(Beginning of Entries supplied)

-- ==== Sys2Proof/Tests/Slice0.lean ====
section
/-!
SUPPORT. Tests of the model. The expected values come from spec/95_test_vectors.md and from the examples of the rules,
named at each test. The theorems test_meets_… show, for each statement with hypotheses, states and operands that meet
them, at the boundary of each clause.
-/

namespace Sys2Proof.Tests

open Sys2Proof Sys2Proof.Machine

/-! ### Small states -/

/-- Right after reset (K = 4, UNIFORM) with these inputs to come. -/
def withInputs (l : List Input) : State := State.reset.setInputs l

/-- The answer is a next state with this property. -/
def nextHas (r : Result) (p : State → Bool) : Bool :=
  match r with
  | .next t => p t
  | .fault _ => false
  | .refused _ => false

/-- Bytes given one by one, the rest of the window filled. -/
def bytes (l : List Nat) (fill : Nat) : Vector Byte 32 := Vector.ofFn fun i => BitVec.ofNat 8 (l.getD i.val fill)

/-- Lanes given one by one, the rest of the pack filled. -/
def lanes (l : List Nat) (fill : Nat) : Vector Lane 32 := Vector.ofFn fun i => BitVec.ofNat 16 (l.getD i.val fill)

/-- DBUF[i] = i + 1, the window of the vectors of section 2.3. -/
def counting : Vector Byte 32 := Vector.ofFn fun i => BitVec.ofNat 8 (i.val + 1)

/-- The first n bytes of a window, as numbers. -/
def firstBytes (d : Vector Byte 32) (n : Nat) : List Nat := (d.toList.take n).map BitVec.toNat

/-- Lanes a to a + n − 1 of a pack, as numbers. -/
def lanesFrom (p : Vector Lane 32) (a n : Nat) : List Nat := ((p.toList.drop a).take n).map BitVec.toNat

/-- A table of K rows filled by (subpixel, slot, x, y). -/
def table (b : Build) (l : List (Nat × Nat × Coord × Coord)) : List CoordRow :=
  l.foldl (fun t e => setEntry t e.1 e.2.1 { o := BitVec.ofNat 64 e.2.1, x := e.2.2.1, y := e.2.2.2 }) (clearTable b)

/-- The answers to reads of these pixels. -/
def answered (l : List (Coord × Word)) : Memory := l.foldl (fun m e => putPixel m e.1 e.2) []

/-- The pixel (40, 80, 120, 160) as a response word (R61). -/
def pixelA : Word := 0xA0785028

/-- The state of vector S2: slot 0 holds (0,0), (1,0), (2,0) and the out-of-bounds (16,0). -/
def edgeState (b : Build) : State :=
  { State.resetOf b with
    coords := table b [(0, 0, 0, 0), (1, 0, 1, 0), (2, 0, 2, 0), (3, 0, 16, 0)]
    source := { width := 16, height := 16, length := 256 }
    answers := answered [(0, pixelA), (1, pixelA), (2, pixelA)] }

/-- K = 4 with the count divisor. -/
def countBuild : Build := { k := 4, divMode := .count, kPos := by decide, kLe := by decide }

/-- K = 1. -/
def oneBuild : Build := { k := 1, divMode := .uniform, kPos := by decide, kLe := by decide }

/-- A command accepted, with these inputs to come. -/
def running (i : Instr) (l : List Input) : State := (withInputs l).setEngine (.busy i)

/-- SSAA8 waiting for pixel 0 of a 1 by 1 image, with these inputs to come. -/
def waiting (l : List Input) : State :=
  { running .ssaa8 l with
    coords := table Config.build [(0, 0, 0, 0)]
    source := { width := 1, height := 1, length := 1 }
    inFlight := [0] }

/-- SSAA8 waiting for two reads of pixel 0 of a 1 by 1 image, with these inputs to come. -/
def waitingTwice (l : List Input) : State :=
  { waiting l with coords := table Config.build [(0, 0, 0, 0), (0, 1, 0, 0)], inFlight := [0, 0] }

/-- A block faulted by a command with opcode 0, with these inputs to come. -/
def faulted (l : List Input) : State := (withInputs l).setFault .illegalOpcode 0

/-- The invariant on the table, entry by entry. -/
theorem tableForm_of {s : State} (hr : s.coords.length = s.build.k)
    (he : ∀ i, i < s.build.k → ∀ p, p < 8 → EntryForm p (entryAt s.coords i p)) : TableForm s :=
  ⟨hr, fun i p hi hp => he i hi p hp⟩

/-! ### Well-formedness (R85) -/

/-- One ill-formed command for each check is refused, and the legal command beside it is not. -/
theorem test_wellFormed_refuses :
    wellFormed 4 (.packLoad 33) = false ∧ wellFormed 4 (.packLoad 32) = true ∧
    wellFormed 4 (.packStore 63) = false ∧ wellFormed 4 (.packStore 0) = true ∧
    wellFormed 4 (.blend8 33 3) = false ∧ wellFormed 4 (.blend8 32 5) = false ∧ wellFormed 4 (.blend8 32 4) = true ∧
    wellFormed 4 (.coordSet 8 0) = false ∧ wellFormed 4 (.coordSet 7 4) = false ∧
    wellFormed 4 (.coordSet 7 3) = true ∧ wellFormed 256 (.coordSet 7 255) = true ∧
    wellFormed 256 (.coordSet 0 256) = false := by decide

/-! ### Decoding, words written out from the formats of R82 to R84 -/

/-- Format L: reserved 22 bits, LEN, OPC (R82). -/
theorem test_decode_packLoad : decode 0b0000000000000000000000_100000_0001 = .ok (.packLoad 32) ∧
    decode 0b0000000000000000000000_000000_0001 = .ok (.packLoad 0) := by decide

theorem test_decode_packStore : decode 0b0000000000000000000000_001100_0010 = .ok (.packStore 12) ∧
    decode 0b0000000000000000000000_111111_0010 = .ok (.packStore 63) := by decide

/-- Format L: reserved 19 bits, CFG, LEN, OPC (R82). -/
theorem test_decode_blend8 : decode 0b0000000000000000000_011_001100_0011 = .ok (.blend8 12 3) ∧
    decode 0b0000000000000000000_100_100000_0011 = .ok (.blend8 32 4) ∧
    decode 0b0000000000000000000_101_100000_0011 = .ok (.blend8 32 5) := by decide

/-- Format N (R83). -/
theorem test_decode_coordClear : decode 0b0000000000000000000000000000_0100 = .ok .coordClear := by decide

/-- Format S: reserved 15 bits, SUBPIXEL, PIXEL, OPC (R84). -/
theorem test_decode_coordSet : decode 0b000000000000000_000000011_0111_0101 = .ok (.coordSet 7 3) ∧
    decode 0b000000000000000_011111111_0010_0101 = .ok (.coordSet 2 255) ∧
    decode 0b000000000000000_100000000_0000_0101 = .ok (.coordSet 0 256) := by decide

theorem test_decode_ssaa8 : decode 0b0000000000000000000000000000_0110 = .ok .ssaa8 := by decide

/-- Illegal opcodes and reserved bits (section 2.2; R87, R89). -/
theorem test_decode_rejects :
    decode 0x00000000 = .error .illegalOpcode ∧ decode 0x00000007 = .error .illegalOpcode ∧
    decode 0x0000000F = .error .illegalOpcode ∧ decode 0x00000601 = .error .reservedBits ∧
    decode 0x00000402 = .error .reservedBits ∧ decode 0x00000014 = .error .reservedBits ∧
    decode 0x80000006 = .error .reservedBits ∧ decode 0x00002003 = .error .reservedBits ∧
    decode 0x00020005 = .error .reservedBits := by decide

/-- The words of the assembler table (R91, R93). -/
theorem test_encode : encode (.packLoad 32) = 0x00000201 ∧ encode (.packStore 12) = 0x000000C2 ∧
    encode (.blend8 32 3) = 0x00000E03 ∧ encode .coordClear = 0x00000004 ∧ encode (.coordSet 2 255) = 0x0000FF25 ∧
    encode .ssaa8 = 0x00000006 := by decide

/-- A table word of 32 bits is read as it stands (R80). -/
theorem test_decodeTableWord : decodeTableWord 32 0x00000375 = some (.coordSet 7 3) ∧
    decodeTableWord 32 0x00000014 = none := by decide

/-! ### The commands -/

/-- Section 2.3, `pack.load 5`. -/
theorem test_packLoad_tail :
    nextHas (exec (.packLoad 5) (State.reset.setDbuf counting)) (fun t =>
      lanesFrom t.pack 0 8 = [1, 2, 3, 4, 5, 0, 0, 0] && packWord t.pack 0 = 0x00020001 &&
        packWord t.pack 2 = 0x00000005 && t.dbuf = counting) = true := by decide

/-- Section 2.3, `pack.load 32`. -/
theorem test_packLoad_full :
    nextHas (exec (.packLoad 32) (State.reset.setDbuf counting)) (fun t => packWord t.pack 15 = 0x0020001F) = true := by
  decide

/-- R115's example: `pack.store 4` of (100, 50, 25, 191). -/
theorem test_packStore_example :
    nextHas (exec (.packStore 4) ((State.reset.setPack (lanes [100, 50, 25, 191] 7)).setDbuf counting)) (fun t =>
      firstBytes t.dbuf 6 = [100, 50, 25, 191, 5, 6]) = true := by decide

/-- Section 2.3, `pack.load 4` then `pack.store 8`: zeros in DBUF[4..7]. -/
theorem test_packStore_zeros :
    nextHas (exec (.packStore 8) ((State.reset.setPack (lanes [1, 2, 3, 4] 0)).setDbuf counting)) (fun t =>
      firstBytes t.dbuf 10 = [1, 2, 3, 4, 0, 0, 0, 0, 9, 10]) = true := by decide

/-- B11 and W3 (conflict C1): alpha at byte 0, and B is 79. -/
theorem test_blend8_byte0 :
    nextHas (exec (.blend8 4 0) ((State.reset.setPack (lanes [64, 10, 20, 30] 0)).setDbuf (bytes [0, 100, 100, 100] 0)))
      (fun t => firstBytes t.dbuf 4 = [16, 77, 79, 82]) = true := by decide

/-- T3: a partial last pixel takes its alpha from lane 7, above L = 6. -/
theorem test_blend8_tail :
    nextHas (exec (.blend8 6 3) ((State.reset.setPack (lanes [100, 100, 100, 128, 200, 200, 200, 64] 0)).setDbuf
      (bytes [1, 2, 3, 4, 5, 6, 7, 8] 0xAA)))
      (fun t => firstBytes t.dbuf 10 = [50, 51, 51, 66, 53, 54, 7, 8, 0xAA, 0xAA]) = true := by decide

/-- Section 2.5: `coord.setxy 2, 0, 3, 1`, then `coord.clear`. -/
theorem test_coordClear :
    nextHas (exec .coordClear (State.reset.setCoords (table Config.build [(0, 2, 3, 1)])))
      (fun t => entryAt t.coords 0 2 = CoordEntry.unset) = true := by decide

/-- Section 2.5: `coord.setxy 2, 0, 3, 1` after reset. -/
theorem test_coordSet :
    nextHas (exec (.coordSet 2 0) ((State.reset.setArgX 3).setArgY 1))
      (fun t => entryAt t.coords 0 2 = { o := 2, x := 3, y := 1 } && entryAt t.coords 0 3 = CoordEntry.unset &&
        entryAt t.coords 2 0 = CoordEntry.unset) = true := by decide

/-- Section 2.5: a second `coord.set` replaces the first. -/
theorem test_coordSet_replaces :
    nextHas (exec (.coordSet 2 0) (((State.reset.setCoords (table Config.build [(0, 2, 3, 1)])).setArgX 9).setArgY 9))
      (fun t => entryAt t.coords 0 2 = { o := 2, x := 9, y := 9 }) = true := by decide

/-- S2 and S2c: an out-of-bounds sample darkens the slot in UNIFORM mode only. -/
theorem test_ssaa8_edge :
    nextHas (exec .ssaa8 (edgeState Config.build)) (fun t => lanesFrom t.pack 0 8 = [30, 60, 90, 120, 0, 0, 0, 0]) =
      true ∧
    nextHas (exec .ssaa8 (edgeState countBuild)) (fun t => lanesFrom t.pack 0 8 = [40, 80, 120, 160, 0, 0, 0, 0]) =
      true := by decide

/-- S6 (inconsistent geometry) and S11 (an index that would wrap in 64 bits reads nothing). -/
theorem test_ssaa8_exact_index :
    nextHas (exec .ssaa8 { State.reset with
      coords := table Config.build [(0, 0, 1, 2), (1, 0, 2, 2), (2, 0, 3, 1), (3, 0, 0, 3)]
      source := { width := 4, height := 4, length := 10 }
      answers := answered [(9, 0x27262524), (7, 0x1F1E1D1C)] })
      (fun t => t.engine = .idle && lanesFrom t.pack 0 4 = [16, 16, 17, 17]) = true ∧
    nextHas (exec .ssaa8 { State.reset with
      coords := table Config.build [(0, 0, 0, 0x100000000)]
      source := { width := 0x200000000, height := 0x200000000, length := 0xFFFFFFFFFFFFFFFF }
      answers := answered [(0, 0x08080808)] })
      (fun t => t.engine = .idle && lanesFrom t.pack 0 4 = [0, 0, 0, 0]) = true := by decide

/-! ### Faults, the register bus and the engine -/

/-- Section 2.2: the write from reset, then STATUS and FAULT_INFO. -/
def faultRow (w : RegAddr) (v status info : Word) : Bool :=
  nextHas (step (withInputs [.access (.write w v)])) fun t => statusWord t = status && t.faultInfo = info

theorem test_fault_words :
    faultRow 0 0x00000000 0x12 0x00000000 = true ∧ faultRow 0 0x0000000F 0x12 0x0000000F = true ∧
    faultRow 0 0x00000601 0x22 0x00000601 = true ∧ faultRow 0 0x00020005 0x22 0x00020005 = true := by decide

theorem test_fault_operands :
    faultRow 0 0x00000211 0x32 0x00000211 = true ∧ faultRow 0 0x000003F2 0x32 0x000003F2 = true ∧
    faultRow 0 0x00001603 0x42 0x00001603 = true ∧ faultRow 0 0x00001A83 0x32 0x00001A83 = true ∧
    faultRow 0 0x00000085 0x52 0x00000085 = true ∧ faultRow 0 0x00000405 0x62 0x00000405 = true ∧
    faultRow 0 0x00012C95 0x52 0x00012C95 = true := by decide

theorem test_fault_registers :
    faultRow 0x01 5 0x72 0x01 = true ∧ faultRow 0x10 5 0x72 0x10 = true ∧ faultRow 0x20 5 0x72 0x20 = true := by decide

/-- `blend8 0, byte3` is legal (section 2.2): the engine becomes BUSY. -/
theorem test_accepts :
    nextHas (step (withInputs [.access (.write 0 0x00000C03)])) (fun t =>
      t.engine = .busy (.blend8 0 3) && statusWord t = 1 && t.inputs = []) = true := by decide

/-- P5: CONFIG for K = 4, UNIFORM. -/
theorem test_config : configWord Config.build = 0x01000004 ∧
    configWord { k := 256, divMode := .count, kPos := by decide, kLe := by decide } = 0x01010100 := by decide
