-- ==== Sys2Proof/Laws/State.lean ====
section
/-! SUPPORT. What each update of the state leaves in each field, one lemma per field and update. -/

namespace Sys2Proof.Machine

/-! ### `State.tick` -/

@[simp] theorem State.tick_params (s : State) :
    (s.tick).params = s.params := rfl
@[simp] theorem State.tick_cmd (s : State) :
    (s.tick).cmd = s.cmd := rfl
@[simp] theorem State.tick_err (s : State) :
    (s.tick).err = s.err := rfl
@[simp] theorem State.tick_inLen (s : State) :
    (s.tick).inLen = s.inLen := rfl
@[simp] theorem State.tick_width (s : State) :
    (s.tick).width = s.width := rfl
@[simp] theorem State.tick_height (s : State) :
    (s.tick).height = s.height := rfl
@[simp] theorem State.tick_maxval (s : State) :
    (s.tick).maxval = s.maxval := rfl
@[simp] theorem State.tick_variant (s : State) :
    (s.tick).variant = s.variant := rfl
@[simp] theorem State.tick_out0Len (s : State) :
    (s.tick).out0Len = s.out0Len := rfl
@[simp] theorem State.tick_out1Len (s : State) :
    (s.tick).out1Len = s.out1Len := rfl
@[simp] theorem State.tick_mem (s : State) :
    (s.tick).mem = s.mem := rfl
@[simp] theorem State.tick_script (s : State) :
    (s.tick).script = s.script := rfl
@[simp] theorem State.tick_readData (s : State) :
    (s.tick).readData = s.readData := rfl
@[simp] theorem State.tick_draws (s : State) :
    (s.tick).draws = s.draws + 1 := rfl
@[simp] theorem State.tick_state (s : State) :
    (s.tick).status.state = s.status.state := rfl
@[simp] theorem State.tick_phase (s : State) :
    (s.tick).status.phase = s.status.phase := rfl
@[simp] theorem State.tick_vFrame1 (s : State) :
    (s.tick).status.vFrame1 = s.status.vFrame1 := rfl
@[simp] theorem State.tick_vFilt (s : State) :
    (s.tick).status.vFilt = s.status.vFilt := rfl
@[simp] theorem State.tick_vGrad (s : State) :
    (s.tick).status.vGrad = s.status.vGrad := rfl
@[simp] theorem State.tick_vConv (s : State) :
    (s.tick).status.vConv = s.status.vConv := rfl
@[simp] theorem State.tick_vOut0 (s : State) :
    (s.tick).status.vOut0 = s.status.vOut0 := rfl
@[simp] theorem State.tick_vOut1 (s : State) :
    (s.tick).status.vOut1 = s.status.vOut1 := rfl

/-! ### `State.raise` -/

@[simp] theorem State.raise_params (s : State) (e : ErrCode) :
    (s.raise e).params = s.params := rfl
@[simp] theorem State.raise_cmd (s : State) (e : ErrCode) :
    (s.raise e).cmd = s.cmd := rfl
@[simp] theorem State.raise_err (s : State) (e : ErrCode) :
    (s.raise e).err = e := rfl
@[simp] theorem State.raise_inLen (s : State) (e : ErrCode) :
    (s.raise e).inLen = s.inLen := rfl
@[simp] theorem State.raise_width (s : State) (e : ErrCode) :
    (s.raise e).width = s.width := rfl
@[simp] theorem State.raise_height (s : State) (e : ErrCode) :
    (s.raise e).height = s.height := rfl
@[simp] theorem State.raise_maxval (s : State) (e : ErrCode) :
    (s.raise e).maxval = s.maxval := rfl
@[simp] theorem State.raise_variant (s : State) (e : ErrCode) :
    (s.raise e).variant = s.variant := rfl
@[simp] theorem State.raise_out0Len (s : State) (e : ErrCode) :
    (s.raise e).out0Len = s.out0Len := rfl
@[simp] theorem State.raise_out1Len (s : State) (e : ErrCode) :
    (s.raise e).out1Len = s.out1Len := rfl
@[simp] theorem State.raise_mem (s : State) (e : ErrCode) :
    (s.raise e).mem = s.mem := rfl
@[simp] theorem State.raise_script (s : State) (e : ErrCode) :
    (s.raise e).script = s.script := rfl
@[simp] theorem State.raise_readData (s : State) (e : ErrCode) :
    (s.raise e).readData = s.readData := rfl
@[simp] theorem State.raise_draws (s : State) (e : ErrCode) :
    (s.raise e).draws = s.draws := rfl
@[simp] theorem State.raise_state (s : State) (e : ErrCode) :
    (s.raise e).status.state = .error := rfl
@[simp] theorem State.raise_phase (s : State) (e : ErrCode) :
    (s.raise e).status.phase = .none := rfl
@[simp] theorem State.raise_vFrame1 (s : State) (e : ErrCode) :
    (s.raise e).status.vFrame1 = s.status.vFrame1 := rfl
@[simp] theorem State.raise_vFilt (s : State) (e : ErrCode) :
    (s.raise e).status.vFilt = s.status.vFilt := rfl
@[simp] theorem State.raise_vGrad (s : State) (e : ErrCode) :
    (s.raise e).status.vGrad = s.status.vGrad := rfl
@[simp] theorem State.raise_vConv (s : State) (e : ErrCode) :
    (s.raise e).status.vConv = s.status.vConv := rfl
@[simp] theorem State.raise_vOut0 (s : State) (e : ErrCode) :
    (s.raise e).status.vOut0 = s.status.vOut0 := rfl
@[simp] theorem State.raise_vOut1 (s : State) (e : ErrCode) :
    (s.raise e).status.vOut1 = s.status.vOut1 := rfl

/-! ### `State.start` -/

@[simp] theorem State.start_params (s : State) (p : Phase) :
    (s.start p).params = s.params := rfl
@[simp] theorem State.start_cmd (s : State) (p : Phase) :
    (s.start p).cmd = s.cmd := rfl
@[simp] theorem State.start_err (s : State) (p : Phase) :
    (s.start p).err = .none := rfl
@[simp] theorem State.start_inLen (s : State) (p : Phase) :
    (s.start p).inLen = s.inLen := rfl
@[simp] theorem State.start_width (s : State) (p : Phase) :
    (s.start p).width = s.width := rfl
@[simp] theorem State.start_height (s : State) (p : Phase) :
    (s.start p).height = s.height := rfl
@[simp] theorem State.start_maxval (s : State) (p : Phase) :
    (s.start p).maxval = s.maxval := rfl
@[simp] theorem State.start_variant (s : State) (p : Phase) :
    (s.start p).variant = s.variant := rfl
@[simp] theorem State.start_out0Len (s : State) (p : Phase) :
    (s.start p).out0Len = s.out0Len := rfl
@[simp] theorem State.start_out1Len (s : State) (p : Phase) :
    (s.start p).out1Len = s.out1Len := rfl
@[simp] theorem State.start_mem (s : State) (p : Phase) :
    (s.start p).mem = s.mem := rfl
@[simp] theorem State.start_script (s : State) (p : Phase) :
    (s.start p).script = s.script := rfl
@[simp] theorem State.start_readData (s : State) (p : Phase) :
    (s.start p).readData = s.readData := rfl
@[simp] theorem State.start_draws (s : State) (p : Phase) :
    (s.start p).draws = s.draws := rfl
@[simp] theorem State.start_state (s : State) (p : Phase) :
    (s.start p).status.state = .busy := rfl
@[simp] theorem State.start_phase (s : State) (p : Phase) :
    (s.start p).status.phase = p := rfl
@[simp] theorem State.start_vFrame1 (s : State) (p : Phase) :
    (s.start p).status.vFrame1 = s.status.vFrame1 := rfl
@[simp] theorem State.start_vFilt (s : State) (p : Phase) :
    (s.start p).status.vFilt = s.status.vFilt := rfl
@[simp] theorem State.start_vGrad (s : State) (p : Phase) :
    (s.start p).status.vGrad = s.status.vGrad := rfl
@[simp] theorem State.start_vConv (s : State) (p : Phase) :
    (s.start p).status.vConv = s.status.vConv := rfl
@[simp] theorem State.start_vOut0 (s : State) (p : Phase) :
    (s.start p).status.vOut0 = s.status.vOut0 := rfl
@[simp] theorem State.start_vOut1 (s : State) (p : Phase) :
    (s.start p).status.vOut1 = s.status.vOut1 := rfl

(End of Entries supplied)

_Assigned task_.
Nothing but the lines from the top of the entries above through the line with "def withInputs (l" should be set down, each exactly as written.

_Solution to the problem_.
-- ==== Sys2Proof/Tests/Slice0.lean ====
section
/-!
SUPPORT. Tests of the model. The expected values come from spec/95_test_vectors.md and from the examples of the rules,
named at each test. The theorems test_meets_… show, for each statement with hypotheses, states and operands that meet
them, at the boundary of each clause.
-/

namespace Sys2Proof.Tests

open Sys2Proof Sys2Proof.Machine

/-! ### Small states -/

/-- Right after reset (K = 4, UNIFORM) with these inputs to come. -/
def withInputs (l : List Input) : State := State.reset.setInputs l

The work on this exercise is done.